If it is a thump thump thump right when you taking off or at low speed it's your center carrier bearing. The rubber rips and allows the center joint to flop around. Don't drive it too long like this as it can tear up your output shaft seal and/or pinion seal.

You can get anew carrier bearing and replace it like the OP did. You can buy one from GTOG8TA.com, here's the link - https://gtog8ta.com/04-06-gto/04-06-gto-driveshaft-center-support-bearing/

Like the OP though, you may experience problems after putting it back together with vibrations ect. I would only go this route if I was on a super tight budget. 

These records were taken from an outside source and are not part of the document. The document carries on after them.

/-- A frame written at `base`, segment by segment, through the translations that hold when its save starts (log 31). -/
def State.frameFilled (s : State) (id : Nat) (q : Hart) (f : SavedFrame) (base : Nat) : State :=
  (frameSegs f (frameWritten f)).foldl (fun t x => State.fillVa s t id (q.who id) (base + x.1) x.2) s

/-- VFRAME.SAVE writes the frame to memory and nothing else. -/
theorem State.saveFrame_mem {s : State} {id : Nat} {q : Hart} (h : Hart) (d base : Nat)
    (hq : s.saveElapsed.hart? id = some q) :
    (s.saveFrame id h d base).mem = (s.saveElapsed.frameFilled id q (s.saveRecord id q) base).mem := by
  have here : ((s.elapse (Config.duration s.tick)).hart? id).getD h = q := by
    rw [show (s.elapse (Config.duration s.tick)).hart? id = some q from hq, Option.getD_some]
  simp only [State.saveFrame, State.bump, State.leaveBars_mem, here]
  split <;> simp only [State.renameMember_mem, State.freeTiles_mem, State.setHart_mem] <;> rfl

/-- VFRAME.SAVE once nothing holds it back: its checks pass, and its withdrawal and its release leave the
machine as it is. -/
theorem exec_vframeSave_saves {s : State} {h : Hart} (d a : Nat) (hr : Runs s h) (sup : h.sup = true)
    (free : h.ilkHit h.seq (h.rg a).toNat ((h.rg a).toNat + frameSize) true [] = false)
    (reach : s.walkAway (h.who s.cur) (h.rg a).toNat frameSize = false)
    (check : s.frameCheck s.cur h (h.rg a).toNat .w = none)
    (idle : ((h.vq.any fun v => v.e.midDevice) || s.engineDevice s.cur) = false)
    (clean : ∀ w, (s.withdrawEngines s.cur).releaseHome s.cur 6 w = (s, true)) :
    exec (.vframeSave d a) s = .next (s.saveFrame s.cur h d (h.rg a).toNat) := by
  have here : s.hart? s.cur = some h := hr
  show execVframeSave d a s = _
  rw [execVframeSave, supOnly_sup _ _ hr sup]
  simp only [free, reach, check, idle, clean, here, Bool.or_self, Bool.false_eq_true, if_false, if_true]

/-! ### The segments of a frame (R104) -/

theorem length_toBytes (n x : Nat) : (toBytes n x).length = n := by
  induction n generalizing x with
  | zero => rfl
  | succ n ih => rw [toBytes, List.length_cons, ih]

theorem Hart.length_maskBytes (h : Hart) (j : Nat) : (h.maskBytes j).length = 0x4000 := by
  simp [Hart.maskBytes, maskVeil, length_toBytes, List.length_flatMap, span]

theorem length_opaqueBytes (gen o n : Nat) : (opaqueBytes gen o n).length = n := by
  simp [opaqueBytes, span]

theorem Hart.maskBytes_congr {h q : Hart} (m : h.m = q.m) (vq : h.vq = q.vq) (grant : h.vgrant = q.vgrant) (j : Nat) :
    h.maskBytes j = q.maskBytes j := by
  simp only [Hart.maskBytes, Hart.lanes, Hart.gcount, mreg, m, vq, grant]

theorem Hart.bankBytes_congr {h q : Hart} (v : h.v = q.v) (vcfg : h.vcfg = q.vcfg) (j : Nat) :
    h.bankBytes j = q.bankBytes j := by
  simp only [Hart.bankBytes, Hart.laneWord, Hart.rows, v, vcfg]

theorem maskVeil_cons_head (b : Byte) (t : List Byte) :
    (maskVeil (b :: t))[0]? = some (b ^^^ Config.freeByte 0 0x10000) := by
  simp [maskVeil, span, List.range'_succ]

/-- The mask array of grant index 0 begins with lane 0 in the first slot of mask register 0. -/
theorem Hart.maskBytes_zero_cons (h : Hart) : ∃ t, h.maskBytes 0 =
    maskVeil (BitVec.ofNat 8 ((mreg h 0).get (0 * h.lanes + 256 * 0) 256) :: t) := ⟨_, rfl⟩

/-- With one group, no strip and no tile, a frame ends with the mask array and the tags. -/
theorem frameSegs_one_group {f : SavedFrame} (size : Nat) (one : f.hart.gcount = 1) (strip : f.hart.strip = none)
    (tiles : f.tiles = []) : ∃ l tags, tags.length = 0x800 ∧
      frameSegs f size = l ++ [(0x20000, f.hart.maskBytes 0), (0x24000, tags)] := by
  rw [frameSegs, one, tiles, show List.range (min 64 1) = [0] from rfl]
  simp only [List.flatMap_singleton, groupSegs, strip, Option.elim_none, List.isEmpty_nil, if_true, List.zipIdx_nil,
    List.map_nil, List.append_nil, List.cons_append, List.nil_append]
  exact ⟨[_, _, _, _, _], _, length_opaqueBytes _ _ _, rfl⟩

/-! ### A machine whose lowest 512 MiB map to themselves -/

/-- The translation that maps the lowest 512 MiB to itself, cached, with every right. -/
def lowPages : TlbEntry := { unit := .die 0, ctx := 0, size := 29, page := 0, pte := 0x9F, base := 0 }

section
variable {s : State} {h : Hart} (tlb : s.tlb = [lowPages]) (dies : s.dies = []) (ctx : h.ctx = 0)

include tlb ctx

theorem translate_lowPages {a : Nat} (low : a < 2 ^ 29) :
    s.translate (h.who 0) a = some { pte := 0x9F, pa := a, size := 29 } := by
  have page : a / 536870912 = 0 := Nat.div_eq_of_lt low
  have offset : a % 536870912 = a := Nat.mod_eq_of_lt low
  simp [State.translate, State.tlbIn, State.tlbHit, Who1.unit, Hart.who, dieOf, tlb, ctx, lowPages, page, offset]

theorem fillVa_mem_lowPages {t : State} {va : Nat} {bs : List Byte} (nonempty : bs.length ≠ 0)
    (unit : va % 65536 + bs.length ≤ 65536) (low : va < 2 ^ 29) :
    (State.fillVa s t 0 (h.who 0) va bs).mem = Memory.fill t.mem va bs :=
  State.fillVa_mem_within (x := { pte := 0x9F, pa := va, size := 29 }) nonempty unit (by omega)
    (translate_lowPages tlb ctx low)

/-- With one group, no strip and no tile, the first byte of the mask array stands 128 KiB from the base of a frame that has
been written: the masks come after the banks, and the tags do not reach this byte. -/
theorem read_frameFilled {base : Nat} {f : SavedFrame} (aligned : base % 65536 = 0) (low : base + 0x30000 < 2 ^ 29)
    (one : f.hart.gcount = 1) (strip : f.hart.strip = none) (tiles : f.tiles = []) :
    Memory.read (s.frameFilled 0 h f base).mem (base + 0x20000) = ((f.hart.maskBytes 0)[0]?).getD 0 := by
  obtain ⟨l, tags, len, segs⟩ := frameSegs_one_group (frameWritten f) one strip tiles
  have masks := f.hart.length_maskBytes 0
  generalize f.hart.maskBytes 0 = bs at masks segs ⊢
  simp only [State.frameFilled, segs, List.foldl_append, List.foldl_cons, List.foldl_nil]
  rw [fillVa_mem_lowPages tlb ctx (by omega) (by omega) (by omega), Memory.read_fill_of_lt _ _ (by omega),
    fillVa_mem_lowPages tlb ctx (by omega) (by omega) (by omega), Memory.read_fill_head _ _ (by omega)]

theorem walkAway_lowPages {va n : Nat} (low : ∀ u ∈ unitsOf va n, u < 2 ^ 29) : s.walkAway (h.who 0) va n = false := by
  rw [State.walkAway, List.any_eq_false]
  intro u hu
  have page : u / 536870912 = 0 := Nat.div_eq_of_lt (low u hu)
  simp [State.tlbIn, State.tlbHit, Hart.who, dieOf, tlb, ctx, lowPages, page]

omit tlb ctx

theorem regionOf_low {a : Nat} (low : a < 2 ^ 29) : regionOf a = .pool 0 0 := by
  rw [regionOf, if_pos (by omega), Nat.div_eq_of_lt (by omega)]

theorem pathOf_low {a : Nat} (low : a < 2 ^ 29) : pathOf { pte := 0x9F, pa := a, size := 29 } = .cached := by
  simp [pathOf, regionOf_low low, show pteIdem 0x9F = false by decide, show pteCache 0x9F = 0 by decide]

include dies

theorem lossless_low {a : Nat} (low : a < 2 ^ 29) : s.lossless (a / 65536) = false := by
  have die : s.die 0 = Die.reset := by rw [State.die, dies]; rfl
  have region := regionOf_low (show a / 65536 * 65536 < 2 ^ 29 by omega)
  rw [State.lossless, State.frameInfo, region]
  simp only [State.pool, die]
  rfl

include tlb ctx

theorem probe1_lowPages {va n : Nat} (low : ∀ u ∈ unitsOf va n, u < 2 ^ 29) :
    s.probe1 (h.who 0) { e := 0, va := va, n := n, k := .w, al := 1 } = none := by
  rw [State.probe1, if_neg (by simp [Nat.mod_one]), List.findSome?_eq_none_iff]
  intro u hu
  have here : s.xlat (h.who 0) u = some { pte := 0x9F, pa := u, size := 29 } := translate_lowPages tlb ctx (low u hu)
  have passes : s.probeUnit (h.who 0) .w u = none := by
    simp only [State.probeUnit, here, lossless_low dies (low u hu)]
    cases (h.who 0).sup <;> decide
  rw [passes]

theorem frameCheck_lowPages {base : Nat} (aligned : base % 65536 = 0)
    (low : ∀ u ∈ unitsOf base frameSize, u < 2 ^ 29) : s.frameCheck 0 h base .w = none := by
  rw [State.frameCheck, if_neg (by simpa using aligned), probe1_lowPages tlb dies ctx low]
  simp only [List.findSome?_eq_none_iff]
  intro p hp
  obtain ⟨u, hu, hx⟩ := List.mem_filterMap.mp hp
  have here : s.xlat (h.who 0) u = _ := translate_lowPages tlb ctx (low u hu)
  rw [here] at hx
  cases hx
  simp [pathOf_low (low u hu), lossless_low dies (low u hu)]

end

/-! ### A register file of 17 banks -/

/-- A supervisor hart with 0x10000000 in g1 and BANKS 17, a value that VCFG refuses (R76). -/
def deepHart : Hart :=
  let h := State.reset.bootHart
  { h with g := h.g.set 1 0x10000000, vcfg := 0x1102 }

/-- A mask register with the number `x` in the lanes of its first slot. -/
def maskHolding (x : Nat) : BitStore := { seed := 0, fills := [], known := 2 ^ 256 - 1, val := x }

/-- The same hart with bits in mask register 0 for which the mask array of grant index 0 begins with the byte `b`. -/
def maskedHart (b : Byte) : Hart :=
  { deepHart with m := deepHart.m.set 0 (maskHolding (b ^^^ Config.freeByte 0 0x10000).toNat) }

/-- The package with that hart alone, its pages mapped by `lowPages`. -/
def deepState (b : Byte) : State := { State.reset with harts := [(0, maskedHart b)], tlb := [lowPages] }

theorem deepHart_sup : deepHart.sup = true := by decide
theorem maskedHart_base (b : Byte) : ((maskedHart b).rg 1).toNat = 0x10000000 := (by decide : (deepHart.rg 1).toNat = _)
theorem maskedHart_gcount (b : Byte) : (maskedHart b).gcount = 1 := (by decide : deepHart.gcount = 1)
theorem maskedHart_banks (b : Byte) : fieldOf (maskedHart b).vcfg 8 5 = 17 := (by decide : fieldOf deepHart.vcfg 8 5 = 17)

theorem bankBytes_maskedHart (b : Byte) : (maskedHart b).bankBytes 0 = deepHart.bankBytes 0 :=
  Hart.bankBytes_congr rfl rfl 0

theorem get_maskHolding {x : Nat} (hx : x < 2 ^ 256) : (maskHolding x).get 0 256 = x := by
  have known : (maskHolding x).isKnown 0 256 = true := by
    have ones : bits (2 ^ 256 - 1) 0 256 = 2 ^ 256 - 1 := by decide +kernel
    rw [BitStore.isKnown, maskHolding, ones]
    decide +kernel
  rw [BitStore.get, if_pos known, bits, Nat.pow_zero, Nat.div_one]
  exact Nat.mod_eq_of_lt hx

theorem maskBytes_maskedHart (b : Byte) : ((maskedHart b).maskBytes 0)[0]? = some b := by
  have register : mreg (maskedHart b) 0 = maskHolding (b ^^^ Config.freeByte 0 0x10000).toNat := rfl
  have small : (b ^^^ Config.freeByte 0 0x10000).toNat < 2 ^ 256 := lt_trans (BitVec.isLt _) (by decide)
  obtain ⟨t, head⟩ := (maskedHart b).maskBytes_zero_cons
  rw [head, maskVeil_cons_head, register, Nat.zero_mul, Nat.mul_zero, Nat.add_zero, get_maskHolding small,
    BitVec.ofNat_toNat, BitVec.setWidth_eq, BitVec.xor_assoc, BitVec.xor_self, BitVec.xor_zero]

theorem unitsOf_frame_low : ∀ u ∈ unitsOf 0x10000000 0x898000, u < 2 ^ 29 := by decide +kernel

theorem walkAway_deepState (b : Byte) : (deepState b).walkAway ((maskedHart b).who 0) 0x10000000 0x898000 = false :=
  walkAway_lowPages rfl rfl unitsOf_frame_low

theorem frameRange_deepState (b : Byte) :
    FrameRange (deepState b) (maskedHart b) 0x10000000 .w fun o => 0x10000000 + o := by
  refine ⟨by decide, probe1_lowPages rfl rfl rfl unitsOf_frame_low, fun o ho => ?_⟩
  have low : 0x10000000 + o < 2 ^ 29 := by omega
  exact ⟨_, translate_lowPages rfl rfl low, rfl, by rw [pathOf_low low]; decide, lossless_low rfl low⟩

theorem exec_vframeSave_deepState (b : Byte) :
    exec (.vframeSave 0 1) (deepState b) = .next ((deepState b).saveFrame 0 (maskedHart b) 0 0x10000000) := by
  have saves := exec_vframeSave_saves (s := deepState b) (h := maskedHart b) 0 1 rfl deepHart_sup
  rw [maskedHart_base] at saves
  exact saves rfl (walkAway_deepState b) (frameCheck_lowPages rfl rfl rfl (by decide) unitsOf_frame_low) rfl fun _ => rfl

/-- The save leaves `b` at the place of the first byte of bank 16. -/
theorem read_save_deepState (b : Byte) :
    Memory.read ((deepState b).saveFrame 0 (maskedHart b) 0 0x10000000).mem (0x10000000 + 0x20000) = b := by
  have masks : ((deepState b).saveRecord 0 (maskedHart b)).hart.maskBytes 0 = (maskedHart b).maskBytes 0 :=
    Hart.maskBytes_congr rfl rfl rfl 0
  rw [State.saveFrame_mem (q := maskedHart b) _ _ _ rfl,
    read_frameFilled rfl rfl (by decide) (by decide) (maskedHart_gcount b) rfl rfl, masks, maskBytes_maskedHart,
    Option.getD_some]

/-- O26 asks that the first byte of bank 16 of the hart stand there. -/
theorem bank16_of_frameSave (claim : Obligations.FrameSave) (b : Byte) : some b = (deepHart.bankBytes 0)[0x10000]? := by
  have goes : ¬ ((maskedHart b).ilkHit (maskedHart b).seq 0x10000000 (0x10000000 + 0x898000) true [] = true ∨
      (deepState b).walkAway ((maskedHart b).who 0) 0x10000000 0x898000 = true) := by
    rw [walkAway_deepState]
    rintro (h | h) <;> exact Bool.noConfusion h
  have held : ∀ g ∈ (maskedHart b).groups, g.st ≠ .spilled :=
    (by decide : ∀ g ∈ deepHart.groups, g.st ≠ .spilled)
  have here := claim (deepState b) (maskedHart b) 0 1 (fun o => 0x10000000 + o) rfl deepHart_sup (by decide) (by decide)
  rw [maskedHart_base] at here
  obtain ⟨-, -, -, saves⟩ := here
  obtain ⟨t, -, -, -, -, run, -, -, -, -, -, -, -, -, -, -, -, -, -, -, -, -, -, -, -, -, -, -, -, -, -, -, -, -, -, -, -,
      -, -, -, -, -, -, -, -, -, -, -, -, banks, -⟩ :=
    saves goes (frameRange_deepState b) rfl (fun _ _ _ _ e => Nat.add_left_cancel e) (fun _ hv => absurd hv List.not_mem_nil)
      (fun _ hx => absurd hx List.not_mem_nil) rfl rfl held fun _ hv => absurd hv List.not_mem_nil
  obtain rfl : _ = t := Host.Outcome.next.inj ((exec_vframeSave_deepState b).symm.trans run)
  have bank := banks 0 0x10000 (by rw [maskedHart_gcount]; decide) (by rw [maskedHart_banks]; decide)
  rwa [show 0x10000 + 0 * 0x20000 + 0x10000 = 0x20000 from rfl, read_save_deepState, bankBytes_maskedHart] at bank

/-- Refutes O26: it leaves VCFG free. With BANKS 17 bank 16 begins where the region of the masks begins (R104), and the
save writes the masks there, whatever the bank holds: two masks that differ cannot both agree with it. -/
theorem not_frameSave : ¬ Obligations.FrameSave := fun claim =>
  absurd ((bank16_of_frameSave claim 0).trans (bank16_of_frameSave claim 1).symm) (by decide)

end Sys2Proof.Machine
end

The other option, which is better for the long run, is to buy a new driveshaft. Like I said above, they are long term investments and can be pricey. I would absolutely recommend the driveshaft I'm currently using... the DSS 2 piece aluminum/chromoly. I got mine from Kollar Racing. Andy (the owner) is a great guy and one of the last true GTO only suppliers. Here's the link to it: DSS PONTIAC 2005-06 GTO Driveshaft / 900HP 2-Piece Chromoly/Aluminum - Kollar Racing Products


----------